**WHAT THIS TASK INVOLVES**
Transcribe the records below exactly, from their first line through the line containing "def etType (et". Omit every line after it.

◇ ◇ ◇ ◇ ◇

/-- The K-slice of a W type, and its columns; none for a type that is no W type. -/
def wShape (et : Nat) : Option (Nat × Nat) :=
  match et with
  | 0 => some (16, 16) | 1 => some (16, 32) | 2 => some (32, 32) | 3 => some (32, 32) | 4 => some (64, 32)
  | 5 => some (64, 32) | 6 => some (64, 32) | 7 => some (64, 32) | 8 => some (128, 32) | 0xC => some (64, 32)
  | 0xD => some (128, 32) | 0xE => some (64, 32) | _ => none

/-- Whether an A type goes with a W type (R124, R125). -/
def pairOk (a w : Nat) : Bool :=
  let fp8 := decide (a = 4) || decide (a = 5)
  match w with
  | 4 => fp8 | 5 => fp8 | 0xE => fp8
  | 6 => decide (a = 6) || decide (a = 7)
  | 7 => decide (a = 6) || decide (a = 7)
  | w => decide (a = w) && (wShape w).isSome

/-- The shape of an operation by its W type. -/
def shapeOf (w : Nat) : Shape :=
  match wShape w with
  | some (k, n) => { m := n, k := k, n := n }
  | none => { m := 0, k := 0, n := 0 }

/-- Bytes of a tile of a W type: a CB2 tile is read by quarters of 512 bytes. -/
def etType (et : Nat) : ElemType := elemType (Fin.ofNat 16 et)

/-- Scales of one row or column of a K-slice (R226). -/
def scalesPerRow (d : Desc) (k : Nat) : Nat :=
  k / min (if descKind d = 1 then 32 else descBlk d) k

/-- Bytes of a scale record, for `r` rows or columns; 0 without scales along K. -/
def recordBytes (d : Desc) (r k : Nat) : Nat :=
  match descKind d with
  | 1 => r * scalesPerRow d k
  | 2 => 4 * r * scalesPerRow d k
  | _ => 0

/-- The scale of element (r, k) in a record: none where an FP32 scale fails R51. -/
def scaleOf (d : Desc) (kk rec r k : Nat) : Option Num :=
  match descKind d with
  | 1 => let i := r * scalesPerRow d kk + k / (kk / scalesPerRow d kk); some (e8m0 (rec / 2 ^ (8 * i) % 2 ^ 8))
  | 2 => let i := r * scalesPerRow d kk + k / (kk / scalesPerRow d kk); fp32Scale (rec / 2 ^ (32 * i) % 2 ^ 32)
  | _ => some (.fin false 1 0)

/-- The index of the first failing FP32 scale of a record (R132). -/
def badScale (d : Desc) (rec n : Nat) : Option Nat :=
  if descKind d = 2 then
    (List.range n).find? (fun i =>
      (fp32Scale (rec / 2 ^ (32 * i) % 2 ^ 32)).isNone)
  else none

/-- TVAL of a failing block scale: bit 63 for W, the block index below (R132). -/
def scaleTval (w : Bool) (i : Nat) : Word := word (i + ofBool w * 2 ^ 63)

/-- Element i of a tile (R124): a CB2 quarter decodes its codes. -/
def tileElem (et tile quarter book i : Nat) : Num :=
  if et = 0xE then codeWeight book (tile / 2 ^ (4096 * quarter + 16 * (i / 8)) % 2 ^ 16) (i % 8)
  else
    let ty := etType et
    let x := tile / 2 ^ (ty.memBits * i) % 2 ^ ty.memBits
    match ty with
    | .float F => F.value x
    | _ => Num.ofInt (ty.toInt x)

/-- The element (r, k) of an operand with its scale; masked elements are +0, so that their products are those of `mmac`
with that zero (R132, R133; DEDUCED, log entry 26). A scale that R51 refuses leaves the element as it is: no operation that
reads it goes on. -/
def operand (d : Desc) (kk tile quarter book rec : Nat) (map : Option Nat) (r k : Nat) : Num :=
  let i := r * kk + k
  let here := match map with
    | some b => nbit b i
    | none => true
  if !here then .fin false 0 0
  else
    let x := tileElem (descEt d) tile quarter book i
    match scaleOf d kk rec r k with
    | some s => if descKind d = 1 ∨ descKind d = 2 then (Num.mul x s).1 else x
    | none => x

/-- The codebook of a descriptor: the reset codebook, or the table at CBADDR (R53, R225). -/
def State.book (s : State) (rank : Nat) (d : Desc) : Nat :=
  if descCbk d then s.look (scratchLoc rank (descCbaddr d)) 1024 else pack 32 resetCodebook

/-! ### Exact sums (R69) -/

/-- The exact sum of a list: a NaN or infinities of both signs give a NaN; a zero sum is +0. -/
def exactSum (l : List Num) : Num :=
  match l.foldl (fun a x => (Num.add false a x).1) (.fin false 0 0) with
  | .fin n m e => if m = 0 then .fin false 0 0 else .fin n m e
  | x => x

/-- |x|. -/
def Num.absolute : Num → Num
  | .nan s => .nan s
  | .inf _ => .inf false
  | .fin _ m e => .fin false m e

/-- Whether a W tensor's checksums are exact integers: INT8 or INT4 without scales along K (R135). -/
def exactInts (d : Desc) : Bool := (decide (descEt d = 0xC) || decide (descEt d = 0xD)) && decide (descKind d ≠ 2)

/-- A weight sum as it is stored: exact for unscaled integers, else rounded in RNE to FP32, or FP64 for FP64. -/
def storeWsum (d : Desc) (x : Num) : Word :=
  if exactInts d then
    match x with
    | .fin n m e => word (intBits 64 (scaled n m e 0))
    | _ => 0
  else word ((if descEt d = 0 then f64 else f32).round 0 x 0).1

/-- The value of a stored weight sum. -/
def loadWsum (d : Desc) (w : Word) : Num :=
  if exactInts d then Num.ofInt (sintOf 64 w.toNat) else (if descEt d = 0 then f64 else f32).value w.toNat

/-- The weight sums of a W tile or quarter: for each k, the sum over n (R135). -/
def wsumOf (d : Desc) (tile quarter book rec : Nat) (map : Option Nat) : List Word :=
  match wShape (descEt d) with
  | none => []
  | some (kk, n) => (List.range kk).map (fun k =>
      storeWsum d (exactSum ((List.range n).map (fun c => operand d kk tile quarter book rec map c k))))

/-- The scale record of tile or slot index x (R226). -/
def State.record (s : State) (rank : Nat) (d : Desc) (r k x : Nat) : Nat :=
  let sb := recordBytes d r k
  if sb = 0 then 0 else s.look (scratchLoc rank (descScaddr d + x * sb)) sb

/-- The bitmap of tile or slot index x. -/
def State.bitmap (s : State) (rank : Nat) (d : Desc) (elems x : Nat) : Nat :=
  if noBitmap d then 0 else s.look (scratchLoc rank (descBmaddr d + x * (elems / 8))) (elems / 8)

/-- Reductions buffered for what is about to be read or written are applied first (R111, R112). -/
def State.recallAll (s : State) (l : List (Loc × Nat)) : State :=
  l.foldl (fun s x => if x.2 = 0 then s else s.recall x.1 x.2) s

/-- The scale record, bitmap and codebook table of tile or slot index x (R225, R226). -/
def operandAreas (rank : Nat) (d : Desc) (r k x : Nat) : List (Loc × Nat) :=
  let sb := recordBytes d r k
  let bm := if noBitmap d then 0 else r * k / 8
  [(scratchLoc rank (descScaddr d + x * sb), sb), (scratchLoc rank (descBmaddr d + x * bm), bm),
   (scratchLoc rank (descCbaddr d), if descCbk d then 1024 else 0)]

/-- Quarters of a stationary tile: four for CB2, else one. -/
def quarters (d : Desc) : Nat := if descEt d = 0xE then 4 else 1

/-- The areas that the weight sums of the tile at a position read. -/
def tileAreas (rank : Nat) (d : Desc) (p0 p : Nat) : List (Loc × Nat) :=
  let sh := shapeOf (descEt d)
  ((List.range (quarters d)).map (fun q => operandAreas rank d sh.n sh.k ((p - p0) * quarters d + q))).flatten

/-- The first FP32 scale that R51 refuses among those of the tile at a position: its block index. -/
def State.badTileScale (s : State) (rank : Nat) (d : Desc) (p0 p : Nat) : Option Nat :=
  let sh := shapeOf (descEt d)
  (List.range (quarters d)).findSome? (fun q =>
    badScale d (s.record rank d sh.n sh.k ((p - p0) * quarters d + q)) (recordBytes d sh.n sh.k / 4))

/-- The weight sums of the tile at a position, by position x 4 + quarter. -/
def State.tileWsums (s : State) (rank : Nat) (d : Desc) (p0 p : Nat) : List (Nat × List Word) :=
  let tile := s.peek (scratchLoc rank (p * 0x800)) 0x800
  (List.range (quarters d)).map (fun q =>
    let x := (p - p0) * quarters d + q
    let sh := shapeOf (descEt d)
    (p * 4 + q, wsumOf d tile q (s.book rank d) (s.record rank d sh.n sh.k x) none))

/-- Stores weight sums over those of the same positions. -/
def putWsums (l new : List (Nat × List Word)) : List (Nat × List Word) := new.foldl (fun l p => insert l p.1 p.2) l

/-! ### Stationary ranges (R229, R230) -/

/-- Whether a matrix operation that has not completed reads a macro of a range. -/
def Core.rangeBusy (c : Core) (g : StatRange) : Bool :=
  c.mops.any (fun m => decide (g.p0 / 48 ≤ m.pos / 48) && decide (m.pos / 48 ≤ (g.p0 + g.count - 1) / 48))

/-- The GA of a tile position. -/
def positionGa (p : Nat) : Word := word (p * 0x800)

/-- `mstat` (R229). -/
def execMstat (f : FmtX) : State → Result :=
  run do
    let t ← thread
    let tid := tidOf (t.val f.x)
    let d ← validSnapshot tid
    let ga := t.get f.y
    let n := (t.val f.z).toNat
    if ga.sb ≠ 0xF0 then raise .aperture ga.v 0
    if ga.v.toNat % 0x800 ≠ 0 then raise .misalign ga.v 0
    let p0 := ga.v.toNat / 0x800
    if n = 0 ∨ 1536 ≤ p0 then raise .aperture ga.v 0
    if 1536 < p0 + n then raise .aperture (positionGa 1536) 0
    let s ← get
    match (List.range n).find? (fun k => s.me.fixedOffset (s.pairing s.turn.rank) ((p0 + k) * 0x800)) with
    | some k => raise .statWr (positionGa (p0 + k)) 0
    | none => pure ()
    if (s.me.rangeOf tid).isSome then raise .statWr ga.v 0
    upd (fun s => s.recallAll ((scratchLoc s.turn.rank ga.v.toNat, n * 0x800)
      :: ((List.range n).map (fun k => tileAreas s.turn.rank d p0 (p0 + k))).flatten))
    -- a scale that R51 refuses is reached when the sums are formed (DEDUCED, log entry 27)
    let s ← get
    match (List.range n).findSome? (fun k => s.badTileScale s.turn.rank d p0 (p0 + k)) with
    | some i => raise .scale (scaleTval true i) 0
    | none => pure ()
    upd (fun s =>
      let sums := ((List.range n).map (fun k => s.tileWsums s.turn.rank d p0 (p0 + k))).flatten
      s.modMe (fun c => { c with ranges := c.ranges ++ [{ tid := tid, p0 := p0, count := n, dom := t.domid }], wsum := putWsums c.wsum sums }))
    updTh (·.issueOut f.lk [])

/-- `munst` (R230). -/
def execMunst (f : FmtX) : State → Result :=
  run do
    let tid := tidOf ((← thread).val f.x)
    let _ ← snapshot tid
    let c ← myCore
    match c.rangeOf tid with
    | none => raise .aperture (word tid) 0
    | some g =>
      if c.rangeBusy g then stall
      upd (fun s => s.modMe (fun c =>
        { c with ranges := c.ranges.filter (fun h => decide (h.tid ≠ tid)),
                 wsum := c.wsum.filter (fun p => decide (p.1 / 4 < g.p0) || decide (g.p0 + g.count ≤ p.1 / 4)) }))
      updTh (·.issueOut f.lk [])

/-- The tile that sPos names: its tile index, position and quarter (R126); none outside the tid's range. -/
def Core.tileAt (c : Core) (d : Desc) (tid : Nat) (sp : Word) : Option (Nat × Nat × Nat) :=
  match c.rangeOf tid with
  | none => none
  | some g =>
    let x := field sp 16 16 * descNblk d + field sp 0 16
    if x / quarters d < g.count then some (x, g.p0 + x / quarters d, x % quarters d) else none

/-- Reserved bits of sPos set (R126). -/
def sposWarn (sp : Word) : Bool := decide (sp.toNat / 2 ^ 34 ≠ 0)

/-! ### Operand queues (R129) -/

/-- A queue of a core. -/
def Core.queue (c : Core) (q : Nat) : OpQueue := c.queues.getD q .reset

def Core.setQueue (c : Core) (q : Nat) (x : OpQueue) : Core := { c with queues := c.queues.setIfInBounds q x }

/-- Free tail slots. -/
def OpQueue.free (q : OpQueue) : Nat := q.cap - q.count - q.resv.length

◇ ◇ ◇ ◇ ◇

**RESPONSE BOX**
/-- The K-slice of a W type, and its columns; none for a type that is no W type. -/
def wShape (et : Nat) : Option (Nat × Nat) :=
  match et with
  | 0 => some (16, 16) | 1 => some (16, 32) | 2 => some (32, 32) | 3 => some (32, 32) | 4 => some (64, 32)
  | 5 => some (64, 32) | 6 => some (64, 32) | 7 => some (64, 32) | 8 => some (128, 32) | 0xC => some (64, 32)
  | 0xD => some (128, 32) | 0xE => some (64, 32) | _ => none

/-- Whether an A type goes with a W type (R124, R125). -/
def pairOk (a w : Nat) : Bool :=
  let fp8 := decide (a = 4) || decide (a = 5)
  match w with
  | 4 => fp8 | 5 => fp8 | 0xE => fp8
  | 6 => decide (a = 6) || decide (a = 7)
  | 7 => decide (a = 6) || decide (a = 7)
  | w => decide (a = w) && (wShape w).isSome

/-- The shape of an operation by its W type. -/
def shapeOf (w : Nat) : Shape :=
  match wShape w with
  | some (k, n) => { m := n, k := k, n := n }
  | none => { m := 0, k := 0, n := 0 }

/-- Bytes of a tile of a W type: a CB2 tile is read by quarters of 512 bytes. -/
def etType (et : Nat) : ElemType := elemType (Fin.ofNat 16 et)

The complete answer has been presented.